My BW is a massive yielder as well. Looks like yours is similar to mine structure wise. I had a few with real golf ball style nuggets too, those didn't yield as well although not bad by any means.


----------



## jessica d (Jun 11, 2015)

ya same here man excellent taste as well. i guess this cmass @6wks or so by 8wks did yield too. i forgot lol


----------



## GOLDBERG71 (Jun 11, 2015)

skunkd0c said:


> only one i have grown fairly recently is angelheart, lots of phenotypes all had something interesting about them
> i kept this one for a while, nice orange hash flavour and good dreamy high, not so great on the yield unless the plants were grown big
> 
> 
> ...


I've got a full pack of them but haven't run any yet. I've run a set of 6 angel breathe that lead to only 2 females. It was nice larger than average flowers I'd describe it as daytime weed. Possibly motivational. I'm not a golfer anymore but when I tested this that's what I thought about. You won't get tired and things are interesting very small selection and nothing to base a solid judgement on. I can't remember the taste because it's been a year plus but it was negative.


----------



## GOLDBERG71 (Jun 11, 2015)

jessica d said:


> nice pics guys. here is black widow yields nicer then cm for meView attachment 3437639


Looks good! I'd like to see a pic when the lights turn on. The first minute or less the HPS throws off blueish light before it warms. It looks nice and solid. Black widow was one of my first strains I ran. I plan on picking up a cleaning pack of them down the road and do a better job selecting. First off I've greatly improved since then. But most of all early on a choose keepers from only plants that FIT their product description. So if it said flowers in say 65 days. I wouldn't even consider the early or late pheno. Assuming they were not going to be "special" or it would have been mentioned in the description. I NO LONG PUT MUCH IF ANY WEIGHT ON DECRIPTIONS SUCH AS FLOWERING PERIOD OR HOW MUCH WILL BE HARVESTED PER SQUARE METER. Now I take it all with a grain of salt and push each plant to the end.

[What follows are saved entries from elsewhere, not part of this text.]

/-! ### The two views -/

/-- `TEMPF` of zero is one of the two zeros (R172). -/
theorem tempf_zero (zeroSign : Bool) : tempf zeroSign 0 = 0 ∨ tempf zeroSign 0 = 0x80000000 := by
  cases zeroSign
  · exact .inl rfl
  · exact .inr rfl

/-- `TEMPF` of a positive temperature is its magnitude. -/
theorem tempf_of_pos {temp10 : BitVec 16} (h : 0 < temp10.toInt) (zeroSign : Bool) :
    tempf zeroSign temp10 = binary32OfTenths temp10.toInt.natAbs := by
  have hne : temp10 ≠ 0 := by rintro rfl; exact absurd h (by decide)
  rw [tempf, if_neg hne, decide_eq_false h.le.not_gt]
  exact BitVec.zero_or

/-- `TEMPF` of a negative temperature is its magnitude with the sign bit set. -/
theorem tempf_of_neg {temp10 : BitVec 16} (h : temp10.toInt < 0) (zeroSign : Bool) :
    tempf zeroSign temp10 = binary32Sign true ||| binary32OfTenths temp10.toInt.natAbs := by
  have hne : temp10 ≠ 0 := by rintro rfl; exact absurd h (by decide)
  rw [tempf, if_neg hne, decide_eq_true h]

/-- The magnitude of a signed 16-bit register fits the encoding, -32768 too. -/
theorem nearestTenths_natAbs {temp10 : BitVec 16} (h : temp10.toInt ≠ 0) :
    NearestTenths (binary32OfTenths temp10.toInt.natAbs) temp10.toInt.natAbs := by
  have hlow := temp10.le_toInt
  have hhigh := temp10.toInt_lt
  exact nearestTenths_binary32OfTenths (by omega) (by omega)

/-! ### RD of a readable register -/

/-- `RD` of a readable register answers its value with DONE and the unchanged `ERR`, and writes only the response (R182
of 45_control_and_host.md). -/
theorem exec_rd_of_readable {s : State} {reg : Reg} (hread : readable reg s.st = true) :
    exec (.rd (regNumber reg)) s = .next { s with rsp := some (responseWord .done s.err (readReg reg s)) } := by
  have hadmitted : admitted (.rd (regNumber reg)) s = true := by simpa [admitted_rd] using hread
  rw [exec_answersOnly rfl hadmitted, answer, regOfNumber_regNumber]
  rfl

/-- Settles O19: `HUM10` is unsigned, so its number is the nearest one to the register as it stands. -/
theorem rdHumfIsTheNearestFloat : Obligations.RdHumfIsTheNearestFloat := by
  intro s hst
  have hread : readable .humf s.st = true := by rw [hst]; rfl
  refine ⟨_, exec_rd_of_readable hread, fun hzero => ?_, fun hne => ?_⟩
  · rw [readReg, hzero]
    rfl
  · have hpos : 0 < s.hum10.toNat := Nat.pos_of_ne_zero (mt (BitVec.toNat_inj (y := 0#16)).mp hne)
    exact nearestTenths_binary32OfTenths hpos s.hum10.isLt

/-- Settles O20: the three cases of the sign of `TEMP10`; the sign of zero is the free value of log 9. -/
theorem rdTempfIsTheNearestFloat : Obligations.RdTempfIsTheNearestFloat := by
  intro s hst
  have hread : readable .tempf s.st = true := by rw [hst]; rfl
  refine ⟨_, exec_rd_of_readable hread, fun hzero => ?_, fun hpos => ?_, fun hneg => ?_⟩
  · rw [readReg, hzero]
    exact tempf_zero _
  · rw [readReg, tempf_of_pos hpos]
    exact nearestTenths_natAbs hpos.ne'
  · have hnearest := nearestTenths_natAbs hneg.ne
    refine ⟨_, hnearest, ?_⟩
    rw [readReg, tempf_of_neg hneg]
    exact binary32Sign_or_toNat hnearest.toNat_lt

Then I try to take the best notes and pictures through the grow. So when it's all said and done I have something to remember each plant by. Then select from there. keeping notes and pictures is something I'm going to be taking seriously from now on.


----------



## GOLDBERG71 (Jun 11, 2015)

jessica d said:


> ya same here man excellent taste as well.View attachment 3437732 i guess this cmass @6wks or so by 8wks did yield too. i forgot lol


That looks like outdoors. Oh how I wish I could do that! Nice work.


----------



## GOLDBERG71 (Jun 11, 2015)

It's nice to see other MNS pictures. Keep them coming. I'm also going to be keeping smoke reports to help others. To date I haven't done that. Only thing that mattered is did I like it. If I did I kept it and if not I sold it and culled those cuttings. But didn't keep notes.


----------



## skunkd0c (Jun 11, 2015)

GOLDBERG71 said:


> I've got a full pack of them but haven't run any yet. I've run a set of 6 angel breathe that lead to only 2 females. It was nice larger than average flowers I'd describe it as daytime weed. Possibly motivational. I'm not a golfer anymore but when I tested this that's what I thought about. You won't get tired and things are interesting very small selection and nothing to base a solid judgement on. I can't remember the taste because it's been a year plus but it was negative.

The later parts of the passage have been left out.